You could have as many YAML configs as you want - for dev, prod, QA, experimentation, whatever - all in different folders, and all deployable separately. Easing this processis not trivial, and Klotho gets you tangible improvements to developer velocity, letting you get more done in less time.

This is the power of the brand new paradigm Klotho brings to the table - adaptive architectures. Having the ability to experiment, or re-architect because something is realized later in the process, is a godsend. Klotho enables you to not do mass rewrites, to not be perfect; to only need to explain your decisions, and then experiment and iterate rapidly until you find what works for you.

2. Enabling Observability

Any good DevOps workflow needs to provide a window into its inner workings, so you know how to fix things if something ever goes wrong. Here's how Klotho enables it:

  • Every single Infrastructure-as-Code (IaC) template Klotho architects logs everything to CloudWatch (if using AWS as a provider) by default.
  • The Pulumi/Terraform IaC code that Klotho generates from your application code, as well as the runtimes that Klotho uses per cloud provider, can be freely inspected --- and even changed to do exactly what you want, if you have that expertise on hand - within the project folder. You can run linters on this code, do security scans, or just commit them to your CI/CD pipeline.
  • Your application code is only minimally changed in the process of transpiling it to a cloud native version, and stays readable. You can still update, debug, and add features to your application at any time, re-run the Klotho compiler, and then re-deploy the IaC code generated.
  • Since all Klotho does is generate industry-standard Terraform/Pulumi IaC, it is totally compatible with any third-party tools for cloud optimization or management - like Lightstep for debugging, tracing, and detailed metrics.

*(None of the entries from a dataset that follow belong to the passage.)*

/-- Reversed bounds of each channel: V-RANGE-2, V-RANGE-3. -/
theorem witness_ReversedBoundsGiveZeroMask :
    (Legal (rangeBuffers (rangeStart 150 100 100 150)) (rangeStart 150 100 100 150) ∧
      (rangeStart 150 100 100 150).x[12].toInt > (rangeStart 150 100 100 150).x[13].toInt) ∧
    Legal (rangeBuffers (rangeStart 100 150 150 100)) (rangeStart 100 150 150 100) ∧
      (rangeStart 100 150 150 100).x[14].toInt > (rangeStart 100 150 150 100).x[15].toInt := by decide +kernel

/-- V-RANGE-1 widened to V-RANGE-7. -/
theorem witness_RangeMonotoneInBounds :
    let s := rangeStart 100 150 100 150
    Legal (rangeBuffers s) s ∧ (99 : Word).toInt ≤ s.x[12].toInt ∧ s.x[13].toInt ≤ (151 : Word).toInt ∧
      (99 : Word).toInt ≤ s.x[14].toInt ∧ s.x[15].toInt ≤ (150 : Word).toInt := by decide +kernel

theorem witness_RangeSymmetricInChannels :
    Legal (rangeBuffers (rangeStart 100 150 100 150)) (rangeStart 100 150 100 150) := by decide +kernel

/-- A second memory that differs from the first in a byte of the mask. -/
theorem witness_RangeMaskIsBinary :
    let s := rangeStart 100 150 100 150
    let m := s.mem.writeRun 0x300 [0x12]
    Legal (rangeBuffers s) s ∧ m ≠ s.mem ∧
      ∀ k, (∀ r < s.x[9].toNat, ∀ c < s.x[10].toNat, k ≠ s.x[4].toNat + r * s.x[5].toNat + c) →
        { s with mem := m }.byte k = s.byte k := by
  refine ⟨by decide +kernel, by decide +kernel, fun k hk => ?_⟩
  have h0 : k ≠ 0x300 := hk 0 (by decide +kernel) 0 (by decide +kernel)
  unfold State.byte
  refine congrArg (fun o : Option Byte => o.getD _) (Memory.get?_writeRun_of_not_mem _ _ _ _ ?_)
  simp only [List.length_cons, List.length_nil]
  omega

/-- The byte before and the byte after the first row of `DST0` are none of a command's outputs. -/
theorem witness_CommandsWriteOnlyOutBuffers : isCommand .deint = true ∧
    ∀ k ∈ [0x2FF, 0x308], ∀ b ∈ buffersOf .deint (base []), b.dir = .output →
      ∀ r < b.nrows, ∀ j < b.rowbytes, k ≠ b.base + r * b.stride + j := by decide +kernel

/-! ### Witnesses: the overflow rule at its boundaries -/

/-- The total of an image whose rows follow one another from address 0 is the sum of its bytes. -/
theorem total_of_contiguous (s : State) (n : Nat) (hb : s.src0Base = 0) (hs : s.src0Stride = n) (r : Nat) :
    pixelSum s 0 r 0 n = ∑ k ∈ Finset.range (r * n), (s.byte k).toNat := by
  induction r with
  | zero => simp [pixelSum]
  | succ r ih =>
    rw [pixelSum_rows s r (r + 1) 0 n (by omega), ih, Nat.succ_mul, Finset.sum_range_add]
    simp [pixelSum, State.srcByte, hb, hs]

/-- An image in the largest memory: 8421504 bytes `FF`, then `b`, then zeros. 8421504 pixels are the most that cannot set
`OVF` (41_integ.md R146). -/
def bigStart (nrows ncols : Word) (b : Byte) : State :=
  { mk [(0, 0), (1, ncols), (8, 0x1000000), (9, nrows), (10, ncols)]
      (Memory.cells 0 (List.replicate 8421504 0xFF ++ ([b] ++ List.replicate 99 0))) with
    cfg := { Config.reference with memSize := 2 ^ 32 } }

theorem bigStart_byte (nrows ncols : Word) (b : Byte) (k : Nat) (hk : k < 8421604) :
    (bigStart nrows ncols b).byte k = if k < 8421504 then 0xFF else if k = 8421504 then b else 0 := by
  have hg : (bigStart nrows ncols b).mem.get? k = some (if k < 8421504 then 0xFF else if k = 8421504 then b else 0) := by
    refine (Memory.get?_cells 0 _ _).trans ?_
    rw [if_pos (Nat.zero_le _), Nat.sub_zero, List.getElem?_append, List.length_replicate]
    by_cases h1 : k < 8421504
    · rw [if_pos h1, if_pos h1, List.getElem?_replicate, if_pos h1]
    · rw [if_neg h1, if_neg h1, List.getElem?_append, List.length_singleton]
      by_cases h2 : k = 8421504
      · subst h2
        rfl
      · rw [if_neg (by omega), if_neg h2, List.getElem?_replicate, if_pos (by omega)]
  change ((bigStart nrows ncols b).mem.get? k).getD _ = _
  rw [hg]
  rfl

theorem bigStart_sum (nrows ncols : Word) (b : Byte) (n : Nat) (hn : n ≤ 99) :
    ∑ k ∈ Finset.range (8421504 + (1 + n)), ((bigStart nrows ncols b).byte k).toNat = 2147483520 + b.toNat := by
  have h1 : ∀ k ∈ Finset.range 8421504, ((bigStart nrows ncols b).byte k).toNat = 255 := by
    intro k hk
    have hk := Finset.mem_range.1 hk
    rw [bigStart_byte _ _ _ _ (by omega), if_pos hk]
    rfl
  have h2 : ∀ k ∈ Finset.range n, ((bigStart nrows ncols b).byte (8421504 + (1 + k))).toNat = 0 := by
    intro k hk
    have hk := Finset.mem_range.1 hk
    rw [bigStart_byte _ _ _ _ (by omega), if_neg (by omega), if_neg (by omega)]
    rfl
  rw [Finset.sum_range_add, Finset.sum_range_add, Finset.sum_congr rfl h1, Finset.sum_congr rfl h2, Finset.sum_range_one,
    bigStart_byte _ _ _ _ (by omega), if_neg (by omega), if_pos rfl]
  simp

/-- The total of the 2902 by 2902 image. -/
theorem bigStart_total (b : Byte) : pixelSum (bigStart 2902 2902 b) 0 2902 0 2902 = 2147483520 + b.toNat := by
  rw [total_of_contiguous _ 2902 rfl rfl]
  exact bigStart_sum 2902 2902 b 99 (by omega)

theorem bigStart_legal (nrows ncols : Word) (b : Byte)
    (h : Legal (integBuffers { bigStart nrows ncols 0 with mem := [] }) { bigStart nrows ncols 0 with mem := [] }) :
    Legal (integBuffers (bigStart nrows ncols b)) (bigStart nrows ncols b) := h

/-- Each clause of the overflow rule at its boundary: a total of 2147483648, a total of 2147483647, and an image of exactly
8421504 pixels. -/
theorem witness_OverflowOnlyBeyondTotal :
    (Legal (integBuffers (bigStart 2902 2902 128)) (bigStart 2902 2902 128) ∧
      pixelSum (bigStart 2902 2902 128) 0 (bigStart 2902 2902 128).x[9].toNat 0 (bigStart 2902 2902 128).x[10].toNat =
        2147483648) ∧
    (Legal (integBuffers (bigStart 2902 2902 127)) (bigStart 2902 2902 127) ∧
      pixelSum (bigStart 2902 2902 127) 0 (bigStart 2902 2902 127).x[9].toNat 0 (bigStart 2902 2902 127).x[10].toNat =
        2147483647) ∧
    Legal (integBuffers (bigStart 2892 2912 0)) (bigStart 2892 2912 0) ∧
      (bigStart 2892 2912 0).x[9].toNat * (bigStart 2892 2912 0).x[10].toNat = 8421504 :=
  ⟨⟨bigStart_legal _ _ _ (by decide +kernel), bigStart_total 128⟩,
    ⟨bigStart_legal _ _ _ (by decide +kernel), bigStart_total 127⟩, bigStart_legal _ _ _ (by decide +kernel), rfl⟩

theorem ovf_of_total (s : State) (h : Legal (integBuffers s) s) (ht : 2147483647 < pixelSum s 0 s.rows 0 s.cols) :
    (integCommand s).status.ovf = true := by
  rw [integCommand_of_legal s h, imageTotal_eq, completed_status]
  simp [ht]

theorem bigStart_sets_ovf : (integCommand (bigStart 2902 2902 128)).status.ovf = true :=
  ovf_of_total _ witness_OverflowOnlyBeyondTotal.1.1 (Nat.lt_of_lt_of_eq (by decide) (bigStart_total 128).symm)

/-- `OVF` set by `INTEG`, and cleared by a write of 4 to `STATUS`. -/
theorem witness_OverflowFlagIsSticky :
    (∃ t, exec .integ (bigStart 2902 2902 128) = .next t ∧ (bigStart 2902 2902 128).status.ovf = false ∧
      t.status.ovf = true) ∧
    ∃ t, exec (.wr 0x08 4) (State.reset.setStatus ⟨true, false, true⟩) = .next t ∧ t.status.ovf = false :=
  ⟨⟨integCommand (bigStart 2902 2902 128), rfl, rfl, bigStart_sets_ovf⟩, ⟨_, rfl, by decide⟩⟩

/-- Each cause of the step statement: a write to `STATUS`, `rst`, loss of power, and `INTEG`. -/
theorem witness_OverflowFlagChangesInAStep :
    (∀ h ∈ [HostStep.word (encode (.wr 0x08 4)), .rst, .powerCycle], ∃ t,
      step ((State.reset.setStatus ⟨true, false, true⟩).setPending [h]) = .next t ∧ t.status.ovf = false) ∧
    ∃ t, step ((bigStart 2902 2902 128).setPending [.word (.command 2)]) = .next t ∧ t.status.ovf = true := by
  refine ⟨fun h hh => ?_, integCommand ((bigStart 2902 2902 128).setPending []), rfl, bigStart_sets_ovf⟩
  simp only [List.mem_cons, List.not_mem_nil, or_false] at hh
  rcases hh with rfl | rfl | rfl
  · exact ⟨_, rfl, by decide +kernel⟩
  · exact ⟨_, rfl, rfl⟩
  · exact ⟨_, rfl, rfl⟩

/-! ### Witnesses: memory, reset, the whole machine -/

/-- The last word of memory. -/
theorem witness_WordsAreLittleEndian :
    (doing [.memWrite 0xFFFC .word 1, .memRead 0xFFFC .word]).pending =
      .memWrite 0xFFFC .word 1 :: .memRead 0xFFFC .word :: [] ∧
    (0xFFFC : Word).toNat + 4 ≤ State.reset.cfg.memSize := by decide

/-- The first absent byte, a word of which only the last byte is absent, and the top of the address space. -/
theorem witness_AbsentAddressFaults :
    (State.reset.cfg.memSize < (0x10000 : Word).toNat + Width.byte.bytes ∧
      (doing [.memRead 0x10000 .byte]).pending = [.memRead 0x10000 .byte]) ∧
    (State.reset.cfg.memSize < (0xFFFD : Word).toNat + Width.word.bytes ∧
      (doing [.memWrite 0xFFFD .word 5]).pending = [.memWrite 0xFFFD .word 5]) ∧
    State.reset.cfg.memSize < (0xFFFFFFFF : Word).toNat + Width.word.bytes := by decide

/-- The last byte of memory, and a word at the last address that holds one and at an unaligned one. -/
theorem witness_HostReadsAndWritesDataMemory :
    ((doing [.memWrite 0xFFFF .byte 0x1FF]).pending = [.memWrite 0xFFFF .byte 0x1FF] ∧
      (doing [.memRead 0xFFFF .byte]).pending = [.memRead 0xFFFF .byte] ∧
      (0xFFFF : Word).toNat < State.reset.cfg.memSize) ∧
    (doing [.memRead 0xFFFC .word]).pending = [.memRead 0xFFFC .word] ∧
    (0xFFFC : Word).toNat + 4 ≤ State.reset.cfg.memSize ∧ (0xFFFB : Word).toNat + 4 ≤ State.reset.cfg.memSize := by decide

/-- A host byte read of the low byte of an entry that holds 45 reads `2D` (20_memory.md R64). -/
theorem test_host_byte_of_entry : ((match step ((State.reset.writeBytes 0x400 (leBytes 45)).setPending
    [.memRead 0x400 .byte]) with
    | .next t => t.readData
    | .fault _ => none
    | .refused _ => none)) = some 0x2D := by decide +kernel

theorem witness_RstResetsRegistersKeepsMemory : (deintStart.setPending [.rst]).pending = .rst :: [] := by decide

theorem witness_PowerCycleResetsEverything : (deintStart.setPending [.powerCycle]).pending = .powerCycle :: [] := by
  decide

/-- Both clauses: `MEM_SIZE = 4`, which holds the one table entry, and `MEM_SIZE = 3`. -/
theorem witness_CommandsStraightAfterReset : 4 ≤ ({ Config.reference with memSize := 4 } : Config).memSize ∧
    ({ Config.reference with memSize := 3 } : Config).memSize < 4 := by decide

theorem witness_StepKeepsInvariant : Invariant (doing [.memWrite 5 .byte 7]) ∧
    ∃ t, step (doing [.memWrite 5 .byte 7]) = .next t ∧ t.mem = [(5, 7)] := by
  refine ⟨?_, _, rfl, by decide⟩
  unfold Invariant
  decide

/-- A fault and a refusal. -/
theorem witness_MachineStopsOnlyOnHostAccess :
    step (doing [.memRead 0xFFFD .word]) = .fault .hostAddressAbsent ∧
    step (doing [.bus ⟨false, 2, 4, 1, 0⟩]) = .refused .windowAccessNoMeaning := ⟨rfl, rfl⟩

theorem witness_StepConsumesOneHostStep : ∃ t, step (doing [.rst, .rst]) = .next t := ⟨_, rfl⟩

theorem witness_HostSurfaceIsExpandedNearest :
    expandSurface 3 (rescale 1 1 fun _ _ => 9) =
      [9, 9, 9, 255, 9, 9, 9, 255, 9, 9, 9, 255, 9, 9, 9, 255] ∧ 1 < 2 * 1 ∧ 3 < 4 := by decide

end Sys2Proof.Tests
end

section
/-! The state family: what every command does, said by one equation, and from it the invariant, the operand registers and
the overflow flag over instructions and steps (10_state.md). -/

namespace Sys2Proof.Machine

/-! ### One equation for every command -/

/-- The operand tests of a command, step 2 of 60_exceptions.md R250; `NOP` has none (44_system.md R210). -/
def operandTests (i : Instr) (s : State) : Option Rejection :=
  match i with
  | .nop => none
  | _ => validateWith (buffersOf i) s

/-- The memory that a command leaves when it completes. -/
def memoryAfter (i : Instr) (s : State) : Memory :=
  match i with
  | .deint => (deintBody s).mem
  | .integ => integWrites s
  | .athr => (athrBody s).mem
  | .adapt => (athrBody (s.setMem (integWrites s))).mem
  | .range => (rangeBody s).mem
  | .nop | .wr _ _ | .rd _ => s.mem

/-- The overflow flag that a command leaves when it completes (10_state.md R38, 41_integ.md R146). -/
def overflowAfter (i : Instr) (s : State) : Bool :=
  match i with
  | .integ | .adapt => s.status.ovf || decide (2 ^ 31 - 1 < imageTotal s)
  | _ => s.status.ovf

/-- The command word of an instruction (30_encoding.md R92). -/
def commandWord (i : Instr) : Word :=
  match encode i with
  | .command w => w
  | .transaction _ => 0

/-- The state in which the issue of command `i` ends (60_exceptions.md R250, R251). -/
def commandEnd (i : Instr) (s : State) : State :=
  match operandTests i s with
  | some r => s.rejected (commandWord i) r.error r.info
  | none => s.completed (commandWord i) (memoryAfter i s) (overflowAfter i s)

theorem commandEnd_of_rejection {i : Instr} {s : State} {r : Rejection} (h : operandTests i s = some r) :
    commandEnd i s = s.rejected (commandWord i) r.error r.info := by
  rw [commandEnd, h]

theorem commandEnd_of_pass {i : Instr} {s : State} (h : operandTests i s = none) :
    commandEnd i s = s.completed (commandWord i) (memoryAfter i s) (overflowAfter i s) := by
  rw [commandEnd, h]

/-- `commandEnd` is what `exec` answers for each of the six commands. -/
theorem exec_command (i : Instr) (s : State) (hc : isCommand i = true) : exec i s = .next (commandEnd i s) := by
  cases i with
  | nop => rfl
  | deint => exact congrArg Host.Outcome.next (deintCommand_eq s)
  | integ => exact congrArg Host.Outcome.next (integCommand_eq s)
  | athr => exact congrArg Host.Outcome.next (athrCommand_eq s)
  | adapt => exact congrArg Host.Outcome.next (adaptCommand_eq s)
  | range => exact congrArg Host.Outcome.next (rangeCommand_eq s)
  | wr off val => cases hc
  | rd off => cases hc

theorem isCommand_instr (op : Opcode) : isCommand op.instr = true := by cases op <;> rfl

/-- A legal word written to `CMD` issues the command it encodes (30_encoding.md R92, R97). -/
theorem issueWord_of_opcodeOf {w : Word} {op : Opcode} (h : opcodeOf w = some op) (s : State) :
    issueWord w s = commandEnd op.instr s := by
  have hx : exec op.instr s = .next (issueWord w s) := by
    unfold issueWord
    rw [h]
    cases op <;> rfl
  exact (Host.Outcome.next.inj ((exec_command _ s (isCommand_instr op)).symm.trans hx)).symm

/-- An illegal word written to `CMD` is rejected (30_encoding.md R93). -/
theorem issueWord_of_illegal {w : Word} (h : opcodeOf w = none) (s : State) :
    issueWord w s = s.rejected w .opcode w := by
  unfold issueWord
  rw [h]
  rfl

/-! ### The overflow flag over one command -/

theorem overflowAfter_of_ne {i : Instr} (hi : i ≠ .integ) (ha : i ≠ .adapt) (s : State) :
    overflowAfter i s = s.status.ovf := by
  unfold overflowAfter
  split
  · exact absurd rfl hi
  · exact absurd rfl ha
  · rfl

/-- A command that completes never clears `OVF` (10_state.md R38). -/
theorem overflowAfter_of_ovf (i : Instr) {s : State} (h : s.status.ovf = true) : overflowAfter i s = true := by
  unfold overflowAfter
  split <;> simp [h]

theorem commandEnd_ovf_of_ovf (i : Instr) {s : State} (h : s.status.ovf = true) :
    (commandEnd i s).status.ovf = true := by
  cases hv : operandTests i s with
  | some r => simp [commandEnd_of_rejection hv, h]
  | none => simp [commandEnd_of_pass hv, overflowAfter_of_ovf i h]

theorem commandEnd_ovf_of_ne {i : Instr} (hi : i ≠ .integ) (ha : i ≠ .adapt) (s : State) :
    (commandEnd i s).status.ovf = s.status.ovf := by
  cases hv : operandTests i s with
  | some r => simp [commandEnd_of_rejection hv]
  | none => simp [commandEnd_of_pass hv, overflowAfter_of_ne hi ha]

/-! ### No command reads a flag -/

theorem operandTests_setStatus (i : Instr) (s : State) (f : Status) :
    operandTests i (s.setStatus f) = operandTests i s := by
  cases i <;> rfl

3. Enabling Easier Collaboration

In DevOps culture, 'silos' - basically, isolated islands - are when you have disparate teams working with disparate visions/goals in mind, and who have disparate responsibilities. Breaking them down makes sense when Devs and Operations people aren't collaborating, blame games abound, and your productivity suffers as a result.

But usually, when people talk about breaking down silos as a part of the DevOps culture, what they're really talking about is a communication problem, not a specific team structure. Working together without domain-specific conflicts is the bottleneck.

With Klotho, your Devs can still think in terms of high-level abstractions while solving a problem, without having operations people looking over their shoulders, demanding strict architectural constraints for each line of code they write...and your Operations team can still freely choose technologies they feel are needed without needing Developers involved in the process or having Developers going over their heads and making changes to the app in production.

Neither side steps on the other's toes.

Klotho doesn't demand changes to your existing organizational roles; they can stay exactly the way they are. All Klotho does is abstract away the minutiae of wiring together parts, boilerplate, things that get in the way of inter-team communication, busywork that shouldn't have to be done in the first place.

Klotho: Scaling From No-Ops to Full-Ops.

If you're just looking to get a basic cloud-native version of your app up and running quickly from local app code, you can let Klotho architect a default for you, and be done with DevOps. If you're a major concern with hundreds of engineers, you can keep your existing architecture, let your DevOps team go to town on the additional IaC that Klotho generates, and incrementally add the changes to your org. Klotho, by design, assumes every project you run it on is brownfield.

In the grand scheme of things, both DevOps and cloud computing are concepts in their infancy. The more we work with these paradigms, the more things we build - and scale - with them, the more best practices will start to emerge.

This is why Klotho's role in DevOps is so liberating, for lack of a better word. You will learn as you go, you will make mistakes, and Klotho will be there right alongside you so you can quickly adapt - not replace - your architecture and organization to fit changing trends and requirements, and ship awesome products faster.